Saved entries
/---

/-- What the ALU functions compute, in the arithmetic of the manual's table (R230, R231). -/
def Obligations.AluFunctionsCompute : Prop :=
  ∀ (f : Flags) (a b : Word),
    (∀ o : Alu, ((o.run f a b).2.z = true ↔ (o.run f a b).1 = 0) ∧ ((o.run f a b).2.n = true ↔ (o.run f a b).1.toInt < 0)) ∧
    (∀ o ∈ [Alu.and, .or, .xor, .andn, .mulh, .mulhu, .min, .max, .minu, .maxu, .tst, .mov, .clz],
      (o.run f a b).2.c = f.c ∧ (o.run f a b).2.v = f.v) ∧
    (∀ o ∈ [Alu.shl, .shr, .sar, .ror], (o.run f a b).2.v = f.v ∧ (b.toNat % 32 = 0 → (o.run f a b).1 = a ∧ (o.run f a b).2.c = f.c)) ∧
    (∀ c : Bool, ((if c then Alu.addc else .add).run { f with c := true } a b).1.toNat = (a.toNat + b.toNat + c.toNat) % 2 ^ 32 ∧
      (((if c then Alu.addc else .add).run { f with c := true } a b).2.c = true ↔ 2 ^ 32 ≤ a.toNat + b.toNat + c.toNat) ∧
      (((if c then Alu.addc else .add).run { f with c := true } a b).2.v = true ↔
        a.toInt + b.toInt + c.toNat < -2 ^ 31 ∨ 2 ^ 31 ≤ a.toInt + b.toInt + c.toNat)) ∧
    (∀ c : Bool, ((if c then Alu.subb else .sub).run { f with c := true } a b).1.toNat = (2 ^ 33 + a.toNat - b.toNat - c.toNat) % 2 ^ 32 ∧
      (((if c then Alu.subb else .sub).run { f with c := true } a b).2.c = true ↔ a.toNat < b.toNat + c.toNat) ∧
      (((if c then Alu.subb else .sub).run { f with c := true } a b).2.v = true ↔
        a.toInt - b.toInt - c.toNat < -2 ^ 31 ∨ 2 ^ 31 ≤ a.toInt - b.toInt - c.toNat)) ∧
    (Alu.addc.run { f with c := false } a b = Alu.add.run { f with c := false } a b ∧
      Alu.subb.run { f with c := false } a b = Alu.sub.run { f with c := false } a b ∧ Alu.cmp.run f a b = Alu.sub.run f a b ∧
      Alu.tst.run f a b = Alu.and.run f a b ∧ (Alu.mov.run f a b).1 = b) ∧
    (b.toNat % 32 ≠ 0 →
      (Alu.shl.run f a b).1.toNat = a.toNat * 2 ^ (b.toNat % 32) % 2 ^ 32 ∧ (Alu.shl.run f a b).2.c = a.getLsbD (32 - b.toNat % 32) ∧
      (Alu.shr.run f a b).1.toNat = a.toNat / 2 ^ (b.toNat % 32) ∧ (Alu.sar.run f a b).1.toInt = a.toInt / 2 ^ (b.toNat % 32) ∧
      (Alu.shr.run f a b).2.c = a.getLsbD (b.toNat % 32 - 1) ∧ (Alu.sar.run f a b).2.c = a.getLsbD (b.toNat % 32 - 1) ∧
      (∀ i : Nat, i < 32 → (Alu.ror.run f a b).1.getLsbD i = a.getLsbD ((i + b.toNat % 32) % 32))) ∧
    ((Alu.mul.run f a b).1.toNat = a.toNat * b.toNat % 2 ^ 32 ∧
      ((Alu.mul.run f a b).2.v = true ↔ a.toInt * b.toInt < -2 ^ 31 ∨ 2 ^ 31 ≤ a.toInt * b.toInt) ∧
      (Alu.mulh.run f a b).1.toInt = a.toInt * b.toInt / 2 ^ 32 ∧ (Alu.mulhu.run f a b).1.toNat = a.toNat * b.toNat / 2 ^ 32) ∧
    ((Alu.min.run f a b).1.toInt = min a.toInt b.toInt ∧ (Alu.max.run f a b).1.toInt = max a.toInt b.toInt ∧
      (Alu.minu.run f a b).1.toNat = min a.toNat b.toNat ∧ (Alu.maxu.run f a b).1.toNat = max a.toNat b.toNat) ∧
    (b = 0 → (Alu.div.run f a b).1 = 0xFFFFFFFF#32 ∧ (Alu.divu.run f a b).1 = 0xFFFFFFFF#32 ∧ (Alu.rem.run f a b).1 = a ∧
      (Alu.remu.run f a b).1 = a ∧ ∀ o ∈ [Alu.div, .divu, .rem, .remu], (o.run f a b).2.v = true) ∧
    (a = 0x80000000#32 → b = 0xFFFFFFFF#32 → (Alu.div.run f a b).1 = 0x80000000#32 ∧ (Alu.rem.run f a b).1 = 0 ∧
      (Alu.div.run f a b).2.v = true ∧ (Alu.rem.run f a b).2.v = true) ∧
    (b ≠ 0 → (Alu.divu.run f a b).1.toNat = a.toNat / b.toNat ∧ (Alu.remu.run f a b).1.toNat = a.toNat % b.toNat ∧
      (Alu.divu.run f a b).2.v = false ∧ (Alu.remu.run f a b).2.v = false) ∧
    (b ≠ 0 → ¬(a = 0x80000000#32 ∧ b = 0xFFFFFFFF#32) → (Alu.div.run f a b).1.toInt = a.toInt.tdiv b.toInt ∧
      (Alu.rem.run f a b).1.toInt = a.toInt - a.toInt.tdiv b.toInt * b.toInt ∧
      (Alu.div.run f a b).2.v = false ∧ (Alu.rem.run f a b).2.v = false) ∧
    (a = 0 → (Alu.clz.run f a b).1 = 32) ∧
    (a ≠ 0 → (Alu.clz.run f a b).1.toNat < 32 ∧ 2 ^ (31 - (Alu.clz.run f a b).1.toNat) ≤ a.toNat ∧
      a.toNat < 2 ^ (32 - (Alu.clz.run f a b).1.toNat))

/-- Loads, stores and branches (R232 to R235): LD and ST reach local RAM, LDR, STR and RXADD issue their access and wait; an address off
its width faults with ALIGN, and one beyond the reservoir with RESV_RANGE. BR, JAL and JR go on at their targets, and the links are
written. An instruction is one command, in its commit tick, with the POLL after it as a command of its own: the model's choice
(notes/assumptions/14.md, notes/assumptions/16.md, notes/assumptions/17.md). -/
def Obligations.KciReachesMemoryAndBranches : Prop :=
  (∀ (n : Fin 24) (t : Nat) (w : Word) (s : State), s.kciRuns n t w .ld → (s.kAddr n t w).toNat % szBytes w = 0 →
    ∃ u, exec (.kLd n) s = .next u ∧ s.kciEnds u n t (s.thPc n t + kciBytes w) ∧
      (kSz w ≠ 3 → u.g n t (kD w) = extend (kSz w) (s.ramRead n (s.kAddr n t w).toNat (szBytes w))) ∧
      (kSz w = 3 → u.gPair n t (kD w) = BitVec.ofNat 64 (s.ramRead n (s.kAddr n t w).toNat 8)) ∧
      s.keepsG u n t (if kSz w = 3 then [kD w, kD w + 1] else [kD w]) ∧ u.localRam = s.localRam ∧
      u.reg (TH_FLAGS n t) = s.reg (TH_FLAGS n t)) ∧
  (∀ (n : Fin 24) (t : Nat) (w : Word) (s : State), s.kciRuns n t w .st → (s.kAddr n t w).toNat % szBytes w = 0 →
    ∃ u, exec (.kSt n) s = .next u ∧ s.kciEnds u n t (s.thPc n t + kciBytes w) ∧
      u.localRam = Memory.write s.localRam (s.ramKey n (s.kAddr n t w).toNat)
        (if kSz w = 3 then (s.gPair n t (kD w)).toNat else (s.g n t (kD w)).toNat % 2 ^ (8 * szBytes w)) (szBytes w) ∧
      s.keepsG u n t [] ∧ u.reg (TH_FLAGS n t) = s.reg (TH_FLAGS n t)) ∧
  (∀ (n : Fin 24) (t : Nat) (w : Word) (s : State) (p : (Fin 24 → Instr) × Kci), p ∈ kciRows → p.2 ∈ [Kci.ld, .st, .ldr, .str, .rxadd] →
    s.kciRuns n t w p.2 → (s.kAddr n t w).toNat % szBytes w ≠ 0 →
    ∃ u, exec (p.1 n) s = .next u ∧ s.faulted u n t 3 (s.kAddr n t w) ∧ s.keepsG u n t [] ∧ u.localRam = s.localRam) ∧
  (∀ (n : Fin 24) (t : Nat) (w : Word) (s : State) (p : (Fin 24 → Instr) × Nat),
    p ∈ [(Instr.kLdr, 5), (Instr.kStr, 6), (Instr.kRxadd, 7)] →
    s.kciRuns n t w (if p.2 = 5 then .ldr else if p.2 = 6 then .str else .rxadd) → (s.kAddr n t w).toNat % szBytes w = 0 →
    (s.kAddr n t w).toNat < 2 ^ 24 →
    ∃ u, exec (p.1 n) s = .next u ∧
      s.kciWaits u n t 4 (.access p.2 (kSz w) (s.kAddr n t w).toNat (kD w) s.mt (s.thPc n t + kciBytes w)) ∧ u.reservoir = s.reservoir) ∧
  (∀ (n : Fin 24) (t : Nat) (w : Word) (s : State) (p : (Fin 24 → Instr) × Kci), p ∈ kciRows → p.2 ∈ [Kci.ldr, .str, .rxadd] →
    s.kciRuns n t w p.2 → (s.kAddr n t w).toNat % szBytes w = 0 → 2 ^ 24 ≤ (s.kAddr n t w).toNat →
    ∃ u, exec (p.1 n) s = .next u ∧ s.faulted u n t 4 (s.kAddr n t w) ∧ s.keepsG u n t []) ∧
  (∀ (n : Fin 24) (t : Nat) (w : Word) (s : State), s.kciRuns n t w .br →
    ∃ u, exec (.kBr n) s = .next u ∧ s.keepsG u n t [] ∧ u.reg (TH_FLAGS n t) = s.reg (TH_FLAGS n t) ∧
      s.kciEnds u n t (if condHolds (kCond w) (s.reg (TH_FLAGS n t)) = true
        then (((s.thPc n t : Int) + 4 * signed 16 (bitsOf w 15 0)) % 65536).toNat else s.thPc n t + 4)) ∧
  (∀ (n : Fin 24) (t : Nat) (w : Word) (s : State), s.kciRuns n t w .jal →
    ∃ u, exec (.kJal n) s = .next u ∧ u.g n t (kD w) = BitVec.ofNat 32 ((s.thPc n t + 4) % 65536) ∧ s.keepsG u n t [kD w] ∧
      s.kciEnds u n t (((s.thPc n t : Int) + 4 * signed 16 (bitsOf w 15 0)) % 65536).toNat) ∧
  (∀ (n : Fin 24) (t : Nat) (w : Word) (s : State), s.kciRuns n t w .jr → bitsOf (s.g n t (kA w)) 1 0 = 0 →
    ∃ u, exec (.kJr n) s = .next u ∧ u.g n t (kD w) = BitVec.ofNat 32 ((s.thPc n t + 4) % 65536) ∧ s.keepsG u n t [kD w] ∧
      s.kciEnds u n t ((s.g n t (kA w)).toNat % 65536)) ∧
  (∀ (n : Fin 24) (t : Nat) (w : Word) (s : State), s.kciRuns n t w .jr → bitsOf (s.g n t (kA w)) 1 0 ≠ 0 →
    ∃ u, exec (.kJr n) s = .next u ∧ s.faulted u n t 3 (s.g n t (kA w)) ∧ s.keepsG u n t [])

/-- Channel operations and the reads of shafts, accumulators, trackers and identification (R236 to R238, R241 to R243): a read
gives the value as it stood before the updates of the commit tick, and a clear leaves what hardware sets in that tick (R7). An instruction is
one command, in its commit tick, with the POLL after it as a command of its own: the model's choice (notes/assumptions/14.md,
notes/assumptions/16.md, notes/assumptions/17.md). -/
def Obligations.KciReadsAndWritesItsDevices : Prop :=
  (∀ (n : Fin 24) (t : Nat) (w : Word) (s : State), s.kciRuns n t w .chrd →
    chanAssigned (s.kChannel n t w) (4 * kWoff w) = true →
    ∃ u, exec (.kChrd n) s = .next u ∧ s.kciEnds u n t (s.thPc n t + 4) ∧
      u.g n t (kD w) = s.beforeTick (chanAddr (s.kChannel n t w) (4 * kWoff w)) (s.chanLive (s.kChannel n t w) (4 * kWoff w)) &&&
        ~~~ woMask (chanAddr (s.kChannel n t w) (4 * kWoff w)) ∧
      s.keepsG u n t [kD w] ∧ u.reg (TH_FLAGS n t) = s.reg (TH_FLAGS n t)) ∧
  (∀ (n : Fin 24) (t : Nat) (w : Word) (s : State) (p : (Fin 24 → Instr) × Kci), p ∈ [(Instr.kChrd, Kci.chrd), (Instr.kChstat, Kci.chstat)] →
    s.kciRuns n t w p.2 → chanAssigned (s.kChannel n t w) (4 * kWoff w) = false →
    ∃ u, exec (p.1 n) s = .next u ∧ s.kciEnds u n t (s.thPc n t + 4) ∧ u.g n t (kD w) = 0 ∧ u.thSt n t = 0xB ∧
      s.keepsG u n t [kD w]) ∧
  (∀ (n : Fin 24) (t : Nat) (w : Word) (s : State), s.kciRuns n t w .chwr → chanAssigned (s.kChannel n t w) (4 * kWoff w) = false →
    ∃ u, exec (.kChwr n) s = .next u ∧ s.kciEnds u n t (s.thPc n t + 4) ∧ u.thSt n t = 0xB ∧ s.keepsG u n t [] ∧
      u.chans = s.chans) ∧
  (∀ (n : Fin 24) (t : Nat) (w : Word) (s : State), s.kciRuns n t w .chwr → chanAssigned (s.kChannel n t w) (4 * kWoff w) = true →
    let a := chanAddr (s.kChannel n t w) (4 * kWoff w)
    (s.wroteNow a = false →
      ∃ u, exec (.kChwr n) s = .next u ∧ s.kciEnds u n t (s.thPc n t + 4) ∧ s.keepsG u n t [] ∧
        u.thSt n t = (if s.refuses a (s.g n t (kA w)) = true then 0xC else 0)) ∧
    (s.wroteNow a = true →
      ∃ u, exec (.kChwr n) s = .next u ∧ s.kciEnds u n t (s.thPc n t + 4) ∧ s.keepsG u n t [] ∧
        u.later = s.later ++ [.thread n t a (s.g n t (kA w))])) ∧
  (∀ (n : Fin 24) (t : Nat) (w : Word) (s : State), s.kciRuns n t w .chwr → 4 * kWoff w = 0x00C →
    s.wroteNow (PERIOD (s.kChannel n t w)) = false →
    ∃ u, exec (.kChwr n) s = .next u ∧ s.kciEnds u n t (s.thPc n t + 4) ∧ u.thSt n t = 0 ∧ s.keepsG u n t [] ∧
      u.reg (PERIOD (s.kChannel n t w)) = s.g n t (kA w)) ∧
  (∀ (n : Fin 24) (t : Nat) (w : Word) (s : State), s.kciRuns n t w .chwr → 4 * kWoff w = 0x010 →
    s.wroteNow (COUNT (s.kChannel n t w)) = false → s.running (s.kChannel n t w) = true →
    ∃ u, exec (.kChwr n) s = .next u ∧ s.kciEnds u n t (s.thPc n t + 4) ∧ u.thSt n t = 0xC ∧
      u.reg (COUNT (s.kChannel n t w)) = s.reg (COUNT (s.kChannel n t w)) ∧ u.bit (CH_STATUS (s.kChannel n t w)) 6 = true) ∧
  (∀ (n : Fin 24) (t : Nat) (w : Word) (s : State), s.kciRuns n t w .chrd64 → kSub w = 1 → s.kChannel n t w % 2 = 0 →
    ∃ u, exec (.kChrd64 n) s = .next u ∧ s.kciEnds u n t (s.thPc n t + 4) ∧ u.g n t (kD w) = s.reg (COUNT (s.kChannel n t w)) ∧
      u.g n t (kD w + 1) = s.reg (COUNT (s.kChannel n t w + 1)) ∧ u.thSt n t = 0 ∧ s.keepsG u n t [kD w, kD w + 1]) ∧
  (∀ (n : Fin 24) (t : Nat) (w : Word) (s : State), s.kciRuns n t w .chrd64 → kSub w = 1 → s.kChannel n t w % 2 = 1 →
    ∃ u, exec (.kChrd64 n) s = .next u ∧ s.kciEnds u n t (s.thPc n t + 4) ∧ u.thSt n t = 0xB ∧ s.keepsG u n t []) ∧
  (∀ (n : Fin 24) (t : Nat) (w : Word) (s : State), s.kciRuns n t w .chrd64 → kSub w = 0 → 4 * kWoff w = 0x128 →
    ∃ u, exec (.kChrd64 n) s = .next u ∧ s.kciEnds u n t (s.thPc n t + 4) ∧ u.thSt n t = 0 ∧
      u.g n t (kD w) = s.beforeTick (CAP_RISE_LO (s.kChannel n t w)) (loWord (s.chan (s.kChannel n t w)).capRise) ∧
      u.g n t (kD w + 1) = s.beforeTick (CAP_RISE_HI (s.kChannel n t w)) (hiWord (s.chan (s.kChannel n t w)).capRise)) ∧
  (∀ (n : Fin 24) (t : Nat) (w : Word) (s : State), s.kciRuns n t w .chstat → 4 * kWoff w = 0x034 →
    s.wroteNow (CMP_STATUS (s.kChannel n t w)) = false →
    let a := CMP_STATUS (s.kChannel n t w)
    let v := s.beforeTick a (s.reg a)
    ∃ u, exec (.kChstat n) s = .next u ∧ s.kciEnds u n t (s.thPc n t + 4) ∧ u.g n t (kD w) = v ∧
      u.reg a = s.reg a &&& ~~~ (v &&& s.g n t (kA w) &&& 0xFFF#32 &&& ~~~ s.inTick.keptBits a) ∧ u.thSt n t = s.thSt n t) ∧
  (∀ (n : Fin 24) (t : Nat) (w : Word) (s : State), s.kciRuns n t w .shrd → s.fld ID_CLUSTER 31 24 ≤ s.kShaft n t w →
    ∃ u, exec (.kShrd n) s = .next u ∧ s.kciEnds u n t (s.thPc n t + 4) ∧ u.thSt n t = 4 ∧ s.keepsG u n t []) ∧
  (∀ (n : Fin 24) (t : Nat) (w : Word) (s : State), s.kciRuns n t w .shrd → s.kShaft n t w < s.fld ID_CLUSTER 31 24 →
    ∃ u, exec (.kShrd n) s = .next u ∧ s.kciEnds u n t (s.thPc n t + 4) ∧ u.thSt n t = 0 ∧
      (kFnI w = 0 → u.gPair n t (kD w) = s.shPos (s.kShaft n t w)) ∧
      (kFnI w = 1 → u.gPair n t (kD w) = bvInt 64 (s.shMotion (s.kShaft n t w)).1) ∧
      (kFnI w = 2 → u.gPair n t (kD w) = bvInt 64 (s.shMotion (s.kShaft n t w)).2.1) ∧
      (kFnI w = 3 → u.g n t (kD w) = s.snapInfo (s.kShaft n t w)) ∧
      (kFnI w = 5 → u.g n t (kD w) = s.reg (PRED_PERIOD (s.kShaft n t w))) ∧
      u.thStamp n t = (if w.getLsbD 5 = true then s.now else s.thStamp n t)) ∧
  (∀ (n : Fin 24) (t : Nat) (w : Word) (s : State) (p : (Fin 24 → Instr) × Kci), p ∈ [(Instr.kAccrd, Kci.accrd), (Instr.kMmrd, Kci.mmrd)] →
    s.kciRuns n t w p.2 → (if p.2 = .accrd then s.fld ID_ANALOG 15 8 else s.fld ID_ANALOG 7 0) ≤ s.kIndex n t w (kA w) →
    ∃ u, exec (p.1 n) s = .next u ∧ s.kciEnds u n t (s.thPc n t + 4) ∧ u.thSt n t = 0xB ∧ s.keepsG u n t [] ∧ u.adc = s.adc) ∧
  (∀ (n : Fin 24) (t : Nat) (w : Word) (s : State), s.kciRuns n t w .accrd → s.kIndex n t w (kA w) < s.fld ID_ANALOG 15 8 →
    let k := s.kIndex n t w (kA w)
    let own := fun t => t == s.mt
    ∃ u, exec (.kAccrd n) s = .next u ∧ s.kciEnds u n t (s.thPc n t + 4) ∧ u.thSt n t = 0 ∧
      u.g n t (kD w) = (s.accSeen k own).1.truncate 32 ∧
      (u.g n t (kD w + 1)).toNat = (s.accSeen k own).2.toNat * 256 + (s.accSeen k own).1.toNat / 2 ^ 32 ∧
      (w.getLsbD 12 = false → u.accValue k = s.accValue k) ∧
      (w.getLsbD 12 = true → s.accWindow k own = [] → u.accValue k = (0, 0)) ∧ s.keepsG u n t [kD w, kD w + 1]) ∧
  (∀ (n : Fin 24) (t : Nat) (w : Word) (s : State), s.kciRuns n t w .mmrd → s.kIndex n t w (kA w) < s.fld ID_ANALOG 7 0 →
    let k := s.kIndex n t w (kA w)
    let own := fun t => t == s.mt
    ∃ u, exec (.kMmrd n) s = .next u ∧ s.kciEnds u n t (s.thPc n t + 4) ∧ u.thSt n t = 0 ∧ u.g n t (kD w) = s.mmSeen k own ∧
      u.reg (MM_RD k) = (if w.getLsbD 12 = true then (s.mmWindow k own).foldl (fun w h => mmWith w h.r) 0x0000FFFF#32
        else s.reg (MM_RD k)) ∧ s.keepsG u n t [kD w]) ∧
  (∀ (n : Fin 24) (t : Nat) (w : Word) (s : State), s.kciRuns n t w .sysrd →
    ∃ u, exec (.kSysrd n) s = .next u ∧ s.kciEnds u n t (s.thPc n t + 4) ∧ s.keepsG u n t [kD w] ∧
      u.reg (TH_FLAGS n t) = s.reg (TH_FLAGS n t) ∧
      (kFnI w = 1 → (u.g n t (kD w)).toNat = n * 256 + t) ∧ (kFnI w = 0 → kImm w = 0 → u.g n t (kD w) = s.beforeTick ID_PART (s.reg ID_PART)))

\---

- _Task to carry out_:
Copy out each line of the data that holds the string "kAddr".

- _Solution for this problem_:
  (∀ (n : Fin 24) (t : Nat) (w : Word) (s : State), s.kciRuns n t w .ld → (s.kAddr n t w).toNat % szBytes w = 0 →
      (kSz w ≠ 3 → u.g n t (kD w) = extend (kSz w) (s.ramRead n (s.kAddr n t w).toNat (szBytes w))) ∧
      (kSz w = 3 → u.gPair n t (kD w) = BitVec.ofNat 64 (s.ramRead n (s.kAddr n t w).toNat 8)) ∧
  (∀ (n : Fin 24) (t : Nat) (w : Word) (s : State), s.kciRuns n t w .st → (s.kAddr n t w).toNat % szBytes w = 0 →
      u.localRam = Memory.write s.localRam (s.ramKey n (s.kAddr n t w).toNat)
    s.kciRuns n t w p.2 → (s.kAddr n t w).toNat % szBytes w ≠ 0 →
    ∃ u, exec (p.1 n) s = .next u ∧ s.faulted u n t 3 (s.kAddr n t w) ∧ s.keepsG u n t [] ∧ u.localRam = s.localRam) ∧
    s.kciRuns n t w (if p.2 = 5 then .ldr else if p.2 = 6 then .str else .rxadd) → (s.kAddr n t w).toNat % szBytes w = 0 →
    (s.kAddr n t w).toNat < 2 ^ 24 →
      s.kciWaits u n t 4 (.access p.2 (kSz w) (s.kAddr n t w).toNat (kD w) s.mt (s.thPc n t + kciBytes w)) ∧ u.reservoir = s.reservoir) ∧
    s.kciRuns n t w p.2 → (s.kAddr n t w).toNat % szBytes w = 0 → 2 ^ 24 ≤ (s.kAddr n t w).toNat →
    ∃ u, exec (p.1 n) s = .next u ∧ s.faulted u n t 4 (s.kAddr n t w) ∧ s.keepsG u n t []) ∧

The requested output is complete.